Interestingly, the two groups of patients differed in their SADQ ratings and SADQ was correlated with the number of detoxifications (r = 0.380, P = 0.042). Thus it seems that alcohol dependency measures are linked to number of detoxifications. This is not surprising as SADQ measures withdrawal symptoms (physical and affective withdrawal, withdrawal and craving relief drinking) known to be increased with the number of detoxifications (Ballenger & Post 1978). In addition, SADQ measures rapidity of reinstatement and alcohol consumption. Although number of units drunk per week was not different between the two patient's groups, values were based on self-reports, which cannot always be accurate.

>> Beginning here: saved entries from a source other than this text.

/-- L is in a local wait, or waits for the reply that may carry a NACK (R119): its shadow opens, and L tries again with what it read at issue, `fmts` of
its checks among it (R192). An L without a shadow waits as it stands, with those formats. -/
def State.waitWith (s : State) (la : BitVec 4) (fmts : Option (List W64)) : State :=
  match s.core.latch with
  | none => s.wait
  | some w =>
    let (n, d) := s.core.shadowOf la
    let t : Retry := ⟨w, s.core.s, (wordRegs w).filterMap s.core.port?, s.core.modp, s.core.frm, s.core.vrm, fmts⟩
    if s.core.raw = true then s.wait else
    if n = 0 then (if fmts.isSome then s.setCore fun c => { c with resume := some ⟨0, d, some t⟩ } else s).wait else
    s.setCore fun c => c.into ⟨c.ipc, c.rptstNow, n, 0, d, 0, [], none, none, none, none, some t⟩

def State.waitL (s : State) (la : BitVec 4) : State := s.waitWith la none

/-- The state in which the waiting L of the open shadow tries again: at its own PC, with the registers it read, and in no shadow. -/
def State.retryState (s : State) (sh : Shadow) (t : Retry) : State :=
  s.setCore fun c => { c with st := .running, pc := sh.pc, s := t.regs, shadow := none, modp := t.md, frm := t.frm, vrm := t.vrm, frame := none, latch := none,
                              resume := some ⟨Max.max 1 sh.len, sh.done, some t⟩ }

/-- What the try `t` of the waiting L of state s leaves: the shadow instructions go on where they were, and L's writes or its trap wait for the end of its
shadow, or L still waits; an XCHG that has arrived ends its shadow (R364). -/
def State.retried (s t : State) : State :=
  match s.core.shadow with
  | none => t
  | some sh =>
    let back (sh : Shadow) : State :=
      t.setCore fun c => { c with st := s.core.st, pc := s.core.pc, s := s.core.s, latch := s.core.latch, modp := s.core.modp, resume := s.core.resume,
                                  frm := s.core.frm, vrm := s.core.vrm, frame := s.core.frame, gangWait := s.core.gangWait, obj := s.core.obj, shadow := some sh }
    match t.core.shadow with
    | none => back (if t.core.xch.arrived.isSome then { sh with len := sh.pos } else sh)
    | some u =>
      let v := (back { sh with retry := none, writes := u.writes, held := u.held, ticket := u.ticket }).setCore fun c => { c with st := .running }
      if u.held.isSome || sh.trap.isSome then v.endShadow sh.len else v.shadowOver

/-- L traps: at once, or after its shadow (R121). -/
def State.trapLT (s : State) (la : BitVec 4) (t : Trap) : State :=
  if (s.core.shadowOf la).1 = 0 then s.trapT t else s.openShadow la [] (some t) none

/-- L traps with its trap point at issue: none of its shadow has issued (R121, R334). -/
def State.trapAtIssue (s : State) (la : BitVec 4) (t : Trap) : State :=
  let u := s.trapLT la t
  match u.core.shadow with
  | some sh => if sh.held.isSome then u.endShadow sh.len else u
  | none => u

/-- L traps for a fault of its own. -/
def State.trapL (s : State) (la : BitVec 4) (cause : Byte) (tval : W64) : State := s.trapLT la ⟨cause, tval, 0⟩

/-! ### Local memory and full/empty bits (R27, R194) -/

def Core.locByte (c : Core) (o : Nat) : Byte := if o < c.lmin then Memory.get c.lmem o else 0

/-- Plain bytes: zero at and above the declared minimum (R27). -/
def Core.locRead (c : Core) (o n : Nat) : List Byte := (upTo n).map fun i => c.locByte (o + i)

/-- Bytes written at an offset reach the deque's ring (R173). -/
def Core.ringHit (c : Core) (o n : Nat) : Bool :=
  c.deque != [] && decide (o < c.tkbase.toNat + 16 * bf c.tksize 0 9) && decide (c.tkbase.toNat < o + n)

/-- The deque after a store into its ring: its content is not defined (R173), so every entry is free (log entry 7). -/
def Core.scramble (c : Core) (o : Nat) : Core :=
  let f (i : Nat) : W64 := Config.freeBits (o + 2 ^ 20 * i) c.lcn.toNat
  { c with deque := (upTo c.deque.length).map fun i => ⟨bf (f (4 * i)) 0 12, bf (f (4 * i + 1)) 0 26, bit (f (4 * i + 2)) 0, f (4 * i + 3), []⟩ }

/-- Plain stores: ignored at and above the declared minimum (R27). -/
def Core.locWrite (c : Core) (o : Nat) (bs : List Byte) : Core :=
  let c := if c.ringHit o bs.length then c.scramble o else c
  { c with lmem := Memory.write c.lmem o (bs.take (c.lmin - o)) }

Another important factor that may have contributed to brain structure changes is smoking. A limitation of the present study is that no detailed information was obtained with regard to smoking history of participants to explore this possibility. However, post hoc correlations between cigarettes smoked per day and gray matter volume (milliliters) in IFG showed no significant relationship.

Supporting the role of multiple detoxifications in the brain changes, correlations revealed that the number of detoxifications was negatively associated with gray matter volume in IFG, an area involved in inhibitory control. It is possible that decreased inhibitory control associated with damaged IFG supports the occurrence of repeated relapses. Inability to control drinking (ICQ ratings) on the other hand was associated with reduced gray matter in inferior parietal lobule, an area associated among other functions with selective attention (e.g. Mennemeier et al. 1994; Shomstein, Kravitz & Behrmann 2012), the recognition of affect (Mandal et al. 1999) and bodily sensory input (Cutting 1991). The latter function may contribute to maintenance of self awareness (Macuga & Frey 2011), an important function for successful control over drinking.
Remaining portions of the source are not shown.